Machine learning is a genre of Artificial Intelligence (AI), which uses algorithms that provide systems the ability to automatically learn from a dataset (such as X-rays or health data containing tables) and improve from experience, without being explicitly programmed. The aim is to look for patterns in data and often also make it possible to train a computer model for identifying or predicting certain conditions.
Machine learning algorithms can be divided into two categories. In supervised learning the data items in the dataset are labeled with the correct answer: e.g. some data items (images, rows in a table etc.) labeled as having the disease and the other items labeled as not having it. A suitable machine learning algorithm uses the data to build general models to map the data to the correct answer. This kind of approach can be used to generate e.g. model for recognizing diabetic retinopathy from retinal fundus images or identifying osteoarthritis in CET scans.
In unsupervised learning the data items are not labeled, and the algorithm learns from the data without having correct answers. Unsupervised learning can be used for clustering: finding clusters of similar data items. Often this type of analysis is done in data mining projects, where hidden patterns of data are looked for.
Performing machine learning involves creating a model, which is trained on the training data, thereby achieving capability to process new data to make classification and prediction tasks. One of the most important type of models is artificial neural network, which was inspired by biological neural networks of the brain.
In practice artificial neural networks are implemented as computer programs. The difference between machine learning and traditional rule-base programming is illustrated in the figure below describing classification task. In supervised machine learning the program uses data to make the rules for classification in the training phase, while in traditional programming the rules are explicitly programmed by humans to get the classification task done. In machine learning the program learns from the labeled data.
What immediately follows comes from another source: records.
-- ==== Sys2Proof/Laws/State.lean ====
section
/-!
SUPPORT. For each update of the state and each of its fields: what the field is after the update. Most fields are as they were.
-/
namespace Sys2Proof.Machine

variable (s : State)

@[simp] theorem State.put_bd (b : Board) : (s.put b).bd = some b := rfl
@[simp] theorem State.put_boards (b : Board) : (s.put b).boards = s.boards := rfl
@[simp] theorem State.put_cur (b : Board) : (s.put b).cur = s.cur := rfl
@[simp] theorem State.put_bents (b : Board) : (s.put b).bents = s.bents := rfl
@[simp] theorem State.put_grids (b : Board) : (s.put b).grids = s.grids := rfl
@[simp] theorem State.put_graphs (b : Board) : (s.put b).graphs = s.graphs := rfl
@[simp] theorem State.put_launches (b : Board) : (s.put b).launches = s.launches := rfl
@[simp] theorem State.put_ctxs (b : Board) : (s.put b).ctxs = s.ctxs := rfl
@[simp] theorem State.put_fns (b : Board) : (s.put b).fns = s.fns := rfl
@[simp] theorem State.put_queues (b : Board) : (s.put b).queues = s.queues := rfl
@[simp] theorem State.put_mapped (b : Board) : (s.put b).mapped = s.mapped := rfl
@[simp] theorem State.put_frames (b : Board) : (s.put b).frames = s.frames := rfl
@[simp] theorem State.put_parkedCmds (b : Board) : (s.put b).parkedCmds = s.parkedCmds := rfl
@[simp] theorem State.put_mem (b : Board) : (s.put b).mem = s.mem := rfl
@[simp] theorem State.put_edits (b : Board) : (s.put b).edits = s.edits := rfl
@[simp] theorem State.put_badLines (b : Board) : (s.put b).badLines = s.badLines := rfl
@[simp] theorem State.put_hostMem (b : Board) : (s.put b).hostMem = s.hostMem := rfl
@[simp] theorem State.put_tlb (b : Board) : (s.put b).tlb = s.tlb := rfl
@[simp] theorem State.put_l1 (b : Board) : (s.put b).l1 = s.l1 := rfl
@[simp] theorem State.put_outReqs (b : Board) : (s.put b).outReqs = s.outReqs := rfl
@[simp] theorem State.put_fetches (b : Board) : (s.put b).fetches = s.fetches := rfl
@[simp] theorem State.put_inReqs (b : Board) : (s.put b).inReqs = s.inReqs := rfl
@[simp] theorem State.put_toPeers (b : Board) : (s.put b).toPeers = s.toPeers := rfl
@[simp] theorem State.put_barredAgents (b : Board) : (s.put b).barredAgents = s.barredAgents := rfl
@[simp] theorem State.put_wakes (b : Board) : (s.put b).wakes = s.wakes := rfl
@[simp] theorem State.put_wakesOut (b : Board) : (s.put b).wakesOut = s.wakesOut := rfl
@[simp] theorem State.put_rings (b : Board) : (s.put b).rings = s.rings := rfl
@[simp] theorem State.put_planes (b : Board) : (s.put b).planes = s.planes := rfl
@[simp] theorem State.put_farDown (b : Board) : (s.put b).farDown = s.farDown := rfl
@[simp] theorem State.put_lost (b : Board) : (s.put b).lost = s.lost := rfl
@[simp] theorem State.put_heard (b : Board) : (s.put b).heard = s.heard := rfl
@[simp] theorem State.put_modid (b : Board) : (s.put b).modid = s.modid := rfl
@[simp] theorem State.put_uaen (b : Board) : (s.put b).uaen = s.uaen := rfl
@[simp] theorem State.put_safecap (b : Board) : (s.put b).safecap = s.safecap := rfl
@[simp] theorem State.put_pth (b : Board) : (s.put b).pth = s.pth := rfl
@[simp] theorem State.put_capSeq (b : Board) : (s.put b).capSeq = s.capSeq := rfl
@[simp] theorem State.put_cap (b : Board) : (s.put b).cap = s.cap := rfl
@[simp] theorem State.put_capEnd (b : Board) : (s.put b).capEnd = s.capEnd := rfl
@[simp] theorem State.put_power (b : Board) : (s.put b).power = s.power := rfl
@[simp] theorem State.put_tmig (b : Board) : (s.put b).tmig = s.tmig := rfl
@[simp] theorem State.put_tcap (b : Board) : (s.put b).tcap = s.tcap := rfl
@[simp] theorem State.put_overCap (b : Board) : (s.put b).overCap = s.overCap := rfl
@[simp] theorem State.put_capEvent (b : Board) : (s.put b).capEvent = s.capEvent := rfl
@[simp] theorem State.put_paces (b : Board) : (s.put b).paces = s.paces := rfl
@[simp] theorem State.put_paceSent (b : Board) : (s.put b).paceSent = s.paceSent := rfl
@[simp] theorem State.put_time (b : Board) : (s.put b).time = s.time := rfl
@[simp] theorem State.put_timeErr (b : Board) : (s.put b).timeErr = s.timeErr := rfl
@[simp] theorem State.put_slewRem (b : Board) : (s.put b).slewRem = s.slewRem := rfl
@[simp] theorem State.put_synced (b : Board) : (s.put b).synced = s.synced := rfl
@[simp] theorem State.put_exchanged (b : Board) : (s.put b).exchanged = s.exchanged := rfl
@[simp] theorem State.put_wall (b : Board) : (s.put b).wall = s.wall := rfl
@[simp] theorem State.put_records (b : Board) : (s.put b).records = s.records := rfl
@[simp] theorem State.put_starts (b : Board) : (s.put b).starts = s.starts := rfl
@[simp] theorem State.put_late (b : Board) : (s.put b).late = s.late := rfl
@[simp] theorem State.put_devLog (b : Board) : (s.put b).devLog = s.devLog := rfl
@[simp] theorem State.put_linkUp (b : Board) : (s.put b).linkUp = s.linkUp := rfl
@[simp] theorem State.put_linkLost (b : Board) : (s.put b).linkLost = s.linkLost := rfl
@[simp] theorem State.put_linkReset (b : Board) : (s.put b).linkReset = s.linkReset := rfl
@[simp] theorem State.put_ctrl (b : Board) : (s.put b).ctrl = s.ctrl := rfl
@[simp] theorem State.put_rails (b : Board) : (s.put b).rails = s.rails := rfl
@[simp] theorem State.put_down (b : Board) : (s.put b).down = s.down := rfl
@[simp] theorem State.put_fwCtrl (b : Board) : (s.put b).fwCtrl = s.fwCtrl := rfl
@[simp] theorem State.put_fwCores (b : Board) : (s.put b).fwCores = s.fwCores := rfl
@[simp] theorem State.put_halted (b : Board) : (s.put b).halted = s.halted := rfl
@[simp] theorem State.put_sideband (b : Board) : (s.put b).sideband = s.sideband := rfl
@[simp] theorem State.put_completions (b : Board) : (s.put b).completions = s.completions := rfl
@[simp] theorem State.put_inputs (b : Board) : (s.put b).inputs = s.inputs := rfl
@[simp] theorem State.put_freeCtr (b : Board) : (s.put b).freeCtr = s.freeCtr := rfl
@[simp] theorem State.put_nextUid (b : Board) : (s.put b).nextUid = s.nextUid := rfl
Fig.1 Basic difference between classification task performed by traditional programs (above) and by machine learning (training phase) below. After the training phase, the rules can be applied to new data for classification.
Artificial neural networks exist in many types of varieties, but in one of the simplest forms, the architecture consists of only three layers:
hidden layer (one or many layers)
Each layer consists of neurons, which function as nodes receiving inputs and sending them to the next layer according to the rules of the algorithm. Each neuron has a weight (in Finnish painokerroin) by which the input can be strengthened or diminished before sending to the next layer.
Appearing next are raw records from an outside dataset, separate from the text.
-- ==== Sys2Proof/Tests/Slice0.lean ====
section
/-!
SUPPORT. Tests: words of the spec's encodings, ill-formed operands, steps on small states, and a witness for the hypotheses of every statement.
-/
namespace Sys2Proof.Tests
open Sys2Proof.Machine

/-! ### Encodings, from the tables of 05 -/

/-- A register, a special and an immediate in an operand field (05 R92). -/
def fv (n : BitVec 6) : BitVec 11 := 0#2 ++ 0#3 ++ n
def fx (n : BitVec 6) : BitVec 11 := 0#2 ++ 0#2 ++ 1#1 ++ n
def fs (n : BitVec 9) : BitVec 11 := 1#2 ++ n
def fp (n : BitVec 9) : BitVec 11 := 2#2 ++ n
def fi (n : BitVec 9) : BitVec 11 := 3#2 ++ n

/-- The vector slot's V3 form (05 R95). -/
def wV (op : BitVec 7) (d : BitVec 11) (a : BitVec 11 := 0) (b : BitVec 11 := 0) (c : BitVec 11 := 0) (rm : BitVec 2 := 0)
    (sat : BitVec 1 := 0) (fa : BitVec 4 := 0) (fb : BitVec 4 := 0) : SlotWord :=
  .vec (0#2 ++ fb ++ fa ++ sat ++ rm ++ c ++ b ++ a ++ d ++ op)

/-- The memory slot's M form (05 R97). -/
def wM (op : BitVec 7) (d : BitVec 11) (br : BitVec 5) (x : BitVec 11) (peg : BitVec 4) (sub : BitVec 4) (sc : BitVec 4) (off : BitVec 18) :
    SlotWord := .mem (off ++ sc ++ sub ++ peg ++ x ++ br ++ d ++ op)

/-- The memory slot's MA form. -/
def wA (op : BitVec 7) (d : BitVec 11) (br : BitVec 5) (x : BitVec 11) (peg : BitVec 4) (sub : BitVec 4) (sc : BitVec 4) (a : BitVec 11)
    (wd : BitVec 1) (off : BitVec 6) : SlotWord := .mem (off ++ wd ++ a ++ sc ++ sub ++ peg ++ x ++ br ++ d ++ op)

/-- The memory slot's MF form. -/
def wF (op : BitVec 7) (pa pb : BitVec 2) (sub sc : BitVec 4) : SlotWord :=
  .mem (0#18 ++ sc ++ sub ++ 0#27 ++ pb ++ pa ++ op)

/-- The copy/matrix slot (05 R100). -/
def wX (op : BitVec 7) (f : BitVec 11 := 0) (u : BitVec 9 := 0) (t : BitVec 5 := 0) (peg : BitVec 4 := 0) (sub : BitVec 4 := 0)
    (g : BitVec 11 := 0) (br : BitVec 5 := 0) (fl : BitVec 8 := 0) : SlotWord :=
  .cmx (fl ++ br ++ g ++ sub ++ peg ++ t ++ u ++ f ++ op)

/-- The control slot's register form and its forms with bit 31 zero (05 R102, R103). -/
def wR (fn : BitVec 4) (d a b : BitVec 9) : SlotWord := .ctl (1#1 ++ fn ++ d ++ a ++ b)
def wI (op : BitVec 6) (d a : BitVec 9) (i : BitVec 7) : SlotWord := .ctl (0#1 ++ i ++ a ++ d ++ op)
def wB (op : BitVec 6) (off : BitVec 25) : SlotWord := .ctl (0#1 ++ off ++ op)
def wC (op : BitVec 6) (r : BitVec 9) (off : BitVec 16) : SlotWord := .ctl (0#1 ++ off ++ r ++ op)
def wP (op : BitVec 6) (pd pa pb : BitVec 8) : SlotWord := .ctl (0#2 ++ pb ++ pa ++ pd ++ op)
def wS (op : BitVec 6) (d : BitVec 9) (sys : BitVec 12) : SlotWord := .ctl (0#5 ++ sys ++ d ++ op)
def wG (g : BitVec 6) (k opr : BitVec 2) (a : BitVec 9) : SlotWord := .ctl (0#7 ++ a ++ opr ++ k ++ g ++ 0x0C#6)
def wL (op : BitVec 6) (a : BitVec 9) (peg : BitVec 4) : SlotWord := .ctl (0#13 ++ peg ++ a ++ op)

abbrev reads (t : List (SlotWord × Instr)) : Prop := t.map (fun p => decodeSlot p.1) = t.map fun p => .ok p.2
Neural network is established by connecting the neurons together, as shown in Figure 2. The weights of the neurons can be adjusted during the training phase of the neural network.
The number of hidden layers varies widely. In deep learning models, the input data is passed through a series of nonlinear transformations before it becomes output. The term “deep” refers to the number of hidden layers in the neural network. While traditional neural networks contain only 2-3 hidden layers, deep networks can have as many as 100-150 of them. Deep learning can achieve better recognition accuracy than other machine learning models, but it requires extremely large amounts of labeled data and substantial computing power.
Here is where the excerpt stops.